(September 12 2012)

Belgium's first IOT 3D Printer in my garage ;)

A one weekend project went viral. Basically I just had my first 3D printer kit completed enough to start a new 3D print. And quickly noticed how cumbersome it all was sitting with a laptop in my garage and being able to monitor/start/stop a print remotely would be a nice thing to have. Also the power consumption started to worry me. A decent print would run for over 8 hours. And it required a PC running also throughout the whole process. If I could leverage a raspberry pi which consumes way less watts per our it would cut down on electricity costs as well.

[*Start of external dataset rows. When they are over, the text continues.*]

theorem State.callAbs_sp (addr : Word) (s : State) : (s.callAbs addr).sp = s.slotDown 2 :=
  (s.advance 2).pushAt_sp .w16 (s.pc + 2)

/-- Settles O31: the pushes are those of a register at 16 bits. -/
theorem jsrAbsolute : Obligations.JsrAbsolute :=
  fun s addr => ⟨_, rfl, rfl, s.callAbs_pushed addr, s.callAbs_sp addr, s.callAbs_frame addr⟩

/-! ## JSR (a,x) (R298) -/

/-- An operand byte that was read at its address before the pushes is the one read there after them. -/
theorem lateOperandByte_of_read {before : State} {a : Addr} {b : Byte} (h : before.read .fetch a = b) (after : State) :
    lateOperandByte before after a b = after.read .fetch a := by
  subst h
  unfold lateOperandByte
  split
  · next heq => exact heq.symm
  · rfl

/-- A read depends on memory and on the platform's answers only. -/
theorem State.read_congr {s t : State} (hm : t.mem = s.mem) (ha : t.answers = s.answers) (kind : ReadKind) (a : Addr) :
    t.read kind a = s.read kind a := by
  rw [State.read, State.read, ha, State.byteAt, State.byteAt, hm]

/-- The state after the pushes of JSR (a,x), PC at its last byte. -/
def State.callAbsXIndPushed (s : State) : State := (s.advance 2).push16w (s.pc + 2)

/-- The high operand byte of JSR (a,x), read after the pushes. -/
def State.callAbsXIndHigh (addr : Word) (s : State) : Byte :=
  lateOperandByte (s.advance 2) s.callAbsXIndPushed (bankAddr s.pbr (s.pc + 2)) (hiByte addr)

theorem State.callAbsXInd_eq (addr : Word) (s : State) :
    s.callAbsXInd addr = State.restoreSH { s.callAbsXIndPushed with
      pc := absXIndTarget (wordOfBytes (loByte addr) (s.callAbsXIndHigh addr)) s.callAbsXIndPushed } := rfl

theorem State.callAbsXInd_pc (addr : Word) (s : State) : (s.callAbsXInd addr).pc =
    absXIndTarget (wordOfBytes (loByte addr) (s.callAbsXIndHigh addr)) s.callAbsXIndPushed := by
  rw [State.callAbsXInd_eq, State.restoreSH_pc]

theorem State.callAbsXInd_read (addr : Word) (s : State) (kind : ReadKind) (a : Addr) :
    (s.callAbsXInd addr).read kind a = s.callAbsXIndPushed.read kind a := by
  rw [State.callAbsXInd_eq, State.restoreSH_read]
  rfl

theorem State.callAbsXInd_frame (addr : Word) (s : State) :
    Frame [.sp, .pc] [] (s.widePushed 2) s (s.callAbsXInd addr) := by
  have hpush := (s.advance_frame 2).trans ((s.advance 2).push16w_frame (s.pc + 2))
  exact ((hpush.trans (frame_writePC _ _)).trans (State.restoreSH_frame _)).mono (by simp) (by simp)
    (by simp [State.widePushed])

theorem State.callAbsXInd_sp (addr : Word) (s : State) : (s.callAbsXInd addr).sp = s.wideEnd (s.sp - 2) := by
  rw [State.callAbsXInd_eq, State.restoreSH_sp]
  rw [State.wideEnd_of_e (s := s) (by simp [State.callAbsXIndPushed])]
  have hsp : s.callAbsXIndPushed.sp = s.sp - 2 := (s.advance 2).push16w_sp (s.pc + 2)
  exact congrArg s.wideEnd hsp

theorem State.callAbsXInd_pushed (addr : Word) (s : State) :
    (s.widePushed 2).map (s.callAbsXInd addr).byteAt = [hiByte (s.pc + 2), loByte (s.pc + 2)] := by
  have hbyte : (s.callAbsXInd addr).byteAt = s.callAbsXIndPushed.byteAt := by
    funext a
    rw [State.callAbsXInd_eq, State.restoreSH_byteAt]
    rfl
  rw [hbyte]
  exact (s.advance 2).push16w_widePushed (s.pc + 2)

/-- Settles O32: the operand byte and the pointer are those read after the pushes. -/
theorem jsrIndexedIndirect : Obligations.JsrIndexedIndirect := by
  intro s addr hread
  refine ⟨_, rfl, ?pc, s.callAbsXInd_pushed addr, s.callAbsXInd_sp addr, s.callAbsXInd_frame addr⟩
  case pc =>
    rintro p rfl
    have hhigh : s.callAbsXIndHigh addr = s.callAbsXIndPushed.read .fetch (bankAddr s.pbr (s.pc + 2)) :=
      lateOperandByte_of_read (by rw [State.advance_read, hread]) _
    have hx : s.callAbsXIndPushed.x = s.x := rfl
    have hpbr : s.callAbsXIndPushed.pbr = s.pbr := rfl
    rw [State.callAbsXInd_pc, absXIndTarget, State.wordPB, hhigh, hx, hpbr, State.callAbsXInd_read,
      State.callAbsXInd_read, State.callAbsXInd_read]

/-! ## JSL (R299) -/

/-- The state after JSL has pushed PBR, PC at its last byte. -/
def State.callLongPushed (s : State) : State := (s.advance 3).push8w s.pbr

/-- The bank byte of JSL, read after the push of PBR. -/
def State.callLongBank (addr : Addr) (s : State) : Byte :=
  lateOperandByte (s.advance 3) s.callLongPushed (bankAddr s.pbr (s.pc + 3)) (addrBank addr)

theorem State.callLong_eq (addr : Addr) (s : State) :
    s.callLong addr = State.restoreSH { s.callLongPushed.push16w (s.pc + 3) with
      pc := addrOffset addr, pbr := s.callLongBank addr } := rfl

theorem State.callLong_frame (addr : Addr) (s : State) :
    Frame [.sp, .pc, .pbr] [] (s.widePushed 3) s (s.callLong addr) := by
  have hpush := ((s.advance_frame 3).trans ((s.advance 3).push8w_frame s.pbr)).trans
    (s.callLongPushed.push16w_frame (s.pc + 3))
  refine ((hpush.trans (frame_writePCPBR _ _ _)).trans (State.restoreSH_frame _)).mono (by simp) (by simp) ?_
  rw [State.widePushed_two, State.widePushed_three]
  have hlast : s.sp - 1#16 - 1#16 = s.sp - 2#16 := word_sub_add s.sp 1 1
  simp [State.callLongPushed, hlast]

After 2 days I had something that worked and named it Printerface and released all sources on github. It was connected to the internet, served a small web page and it could fully control the 3D printer. I didn't have time to style it properly and solely focused on getting all things working (purely functional hack). Upload an stl file. Home the printer, select file from previously uploaded gcode files. Start printing selected gcode file. All over the web. So you could control your printer with a laptop like seen in the demo video. But doing it with a smartphone was perfectly possible too. And you only needed to start the print. Once it was running your laptop could be switched off and the raspberry pi did all the work and it consumes roughly only 5Watts of power.

Demo of the fully working setup with Printerface.

This demo video triggered some articles on hackaday and various blogs. And even landed me in an article in Wired magazine.

A few weeks later the first working version of Octoprint was released. And ofcourse they had way more features and a nicer gui so I discontinued my work on printerface. Basically they we're ahead but wanted to release a more polished version of the concept. Which they did. To this day Octoprint is the ultimate and nicest way to control your printer via the internet. Still glad I can truly say I was one of the pioneers back in the early 3D printing days ;).